What the task requires:
In the records below, find the lines that include the string "assembleLimbs" and report how many there are, nothing else.

Source data:

-- ==== Sys2Proof/WellFormed.lean ====
section
/-! DEFINITION. Well-formed command words, from the field table 30_encoding.md R91 and the prose of R94 and R96.
Written apart from the match and mask table the decoder uses (R95), so that the two can be proved to agree. -/

namespace Sys2Proof

/-- The raw fields of a command word (30_encoding.md R91), reserved bits included. -/
structure CommandFields where
  op : BitVec 8
  rd : BitVec 3
  res11 : BitVec 1
  ra : BitVec 3
  res15 : BitVec 1
  rb : BitVec 3
  res19 : BitVec 1
  rm : BitVec 3
  resHigh : BitVec 9
deriving DecidableEq, Repr

/-- Which register fields an opcode uses; the others are the "0" entries of 30_encoding.md R94. -/
structure FieldUse where
  rd : Bool
  ra : Bool
  rb : Bool
  rm : Bool
deriving DecidableEq, Repr

/-- The opcode map of 30_encoding.md R94: `none` for an unassigned OP. -/
def fieldUse (op : BitVec 8) : Option FieldUse :=
  if op = 0x01#8 then some ⟨true, true, true, true⟩          -- MODMUL
  else if op = 0x02#8 then some ⟨true, true, true, true⟩     -- MONTMUL
  else if op = 0x03#8 then some ⟨true, true, false, true⟩    -- MONT_TO
  else if op = 0x04#8 then some ⟨true, true, false, true⟩    -- MONT_FROM
  else if op = 0x08#8 then some ⟨true, true, true, true⟩     -- MODEXP
  else if op = 0x10#8 then some ⟨true, true, true, false⟩    -- GCD
  else if op = 0x11#8 then some ⟨true, true, false, true⟩    -- MODINV
  else if op = 0x18#8 then some ⟨true, false, false, true⟩   -- MR_PRE
  else if op = 0x19#8 then some ⟨false, true, false, true⟩   -- MR_ROUND
  else none

/-- The OP value is in the opcode map (30_encoding.md R94, R97). -/
def CommandFields.opAssigned (f : CommandFields) : Bool := (fieldUse f.op).isSome

/-- "Bits 11, 15, 19 and 31 to 23 of every command" are 0 (30_encoding.md R96). -/
def CommandFields.reservedClear (f : CommandFields) : Bool :=
  f.res11 == 0#1 && f.res15 == 0#1 && f.res19 == 0#1 && f.resHigh == 0#9

/-- Every field the opcode map marks "0" for this OP is 0 (30_encoding.md R96). -/
def CommandFields.unusedClear (f : CommandFields) : Bool :=
  match fieldUse f.op with
  | none => true
  | some u => (u.rd || f.rd == 0#3) && (u.ra || f.ra == 0#3) && (u.rb || f.rb == 0#3) && (u.rm || f.rm == 0#3)

/-- A legal command: assigned opcode, reserved bits clear, unused fields clear (30_encoding.md R96, R97). -/
def CommandFields.wellFormed (f : CommandFields) : Bool :=
  f.opAssigned && f.reservedClear && f.unusedClear

end Sys2Proof
end

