-- ==== Sys2Proof/Machine/HostProgram.lean ====
section
/-! DEFINITION. The host programs the spec writes down, as lists of events: the notation of 30_encoding.md R107, the
byte-string conversion of 20_memory.md R70, and the primality procedure of 43_primality.md R193. They are host
software, not the RMAU's behaviour (log 18). -/

namespace Sys2Proof.Machine

/-- `WR off, v` (30_encoding.md R107). -/
def hostWR (off : Nat) (v : Word) : List Event := [.bus (.write off 4 v)]

/-- `RD off` (30_encoding.md R107). -/
def hostRD (off : Nat) : List Event := [.bus (.read off 4)]

/-- Write limbs 0 to n − 1 of v to x[i]. -/
def loadLimbs (i : Reg) (v : Nat) : Nat → List Event
  | 0 => []
  | n + 1 => loadLimbs i v n ++ hostWR (limbOffset i n) (BitVec.ofNat 32 (limb v n))

/-- `LDX xi, v`: write all L limbs (30_encoding.md R107). -/
def hostLDX (c : Config) (i : Reg) (v : Nat) : List Event := loadLimbs i v c.limbs

/-- Read limbs 0 to n − 1 of x[i]. -/
def readLimbs (i : Reg) : Nat → List Event
  | 0 => []
  | n + 1 => readLimbs i n ++ hostRD (limbOffset i n)

/-- `STX xi`: read all L limbs (30_encoding.md R107). -/
def hostSTX (c : Config) (i : Reg) : List Event := readLimbs i c.limbs

/-- `sum limb_j · 2^(32·j)` over the newest n responses, the newest being limb n − 1 (30_encoding.md R107); `none`
when one of them carries no data. -/
def assembleLimbs : Nat → List Response → Option Nat
  | 0, _ => some 0
  | n + 1, .data v :: rest => (assembleLimbs n rest).map (· + v.toNat * 2 ^ (32 * n))
  | _ + 1, _ => none

/-- A command line: write the word to CMD, then poll STATUS until BUSY = 0 (30_encoding.md R107). The LATENCY lets
`polls` polls see BUSY = 1 before the completion (log 2). -/
def hostCommand (i : Instr) (polls : Nat) : List Event :=
  hostWR 0x010 (encode i) ++ List.replicate polls (.bus (.read 0x00C 4)) ++ [.engine] ++ hostRD 0x00C

/-- Limb j of a big-endian byte string B[0..m−1]: `sum over k in 0..3 of B[m−1−4j−k] · 2^(8k)`, a byte beyond the
string reading as 0 (20_memory.md R70). -/
def limbOfBytes (b : List (BitVec 8)) (j : Nat) : Nat :=
  let byte (k : Nat) : Nat := ((b.reverse[4 * j + k]?).getD 0#8).toNat
  byte 0 + byte 1 * 2 ^ 8 + byte 2 * 2 ^ 16 + byte 3 * 2 ^ 24

/-- Load a big-endian byte string: limb j for every j below n (20_memory.md R70). -/
def loadBytes (i : Reg) (b : List (BitVec 8)) : Nat → List Event
  | 0 => []
  | n + 1 => loadBytes i b n ++ hostWR (limbOffset i n) (BitVec.ofNat 32 (limbOfBytes b n))

/-- The host's `is_prime` over the RMAU (43_primality.md R193), with its witnesses given, one for each iteration:
MR_PRE settles the trivial cases, then each MR_ROUND must leave FLAGS.PRIME = 1. `none` when an MR_ROUND ends in
error (a witness the host's draw never gives). -/
def isPrimeRounds (n : Nat) : List Nat → Option Bool
  | [] => some true
  | a :: rest =>
    match mrRoundResult 0 1 #v[a, n, 0, 0, 0, 0, 0, 0] with
    | .err _ => none
    | .ok _ flags _ _ => if flagPrime flags then isPrimeRounds n rest else some false

/-- The whole procedure of 43_primality.md R193. -/
def isPrimeHost (n : Nat) (witnesses : List Nat) : Option Bool :=
  match mrPreResult 2 1 #v[0, n, 0, 0, 0, 0, 0, 0] with
  | .err _ => none
  | .ok _ flags _ _ =>
    if flagMrClass flags = MrClass.notPrime.code then some false
    else if flagMrClass flags = MrClass.prime.code then some true
    else isPrimeRounds n witnesses

end Sys2Proof.Machine
end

Solved problem:
2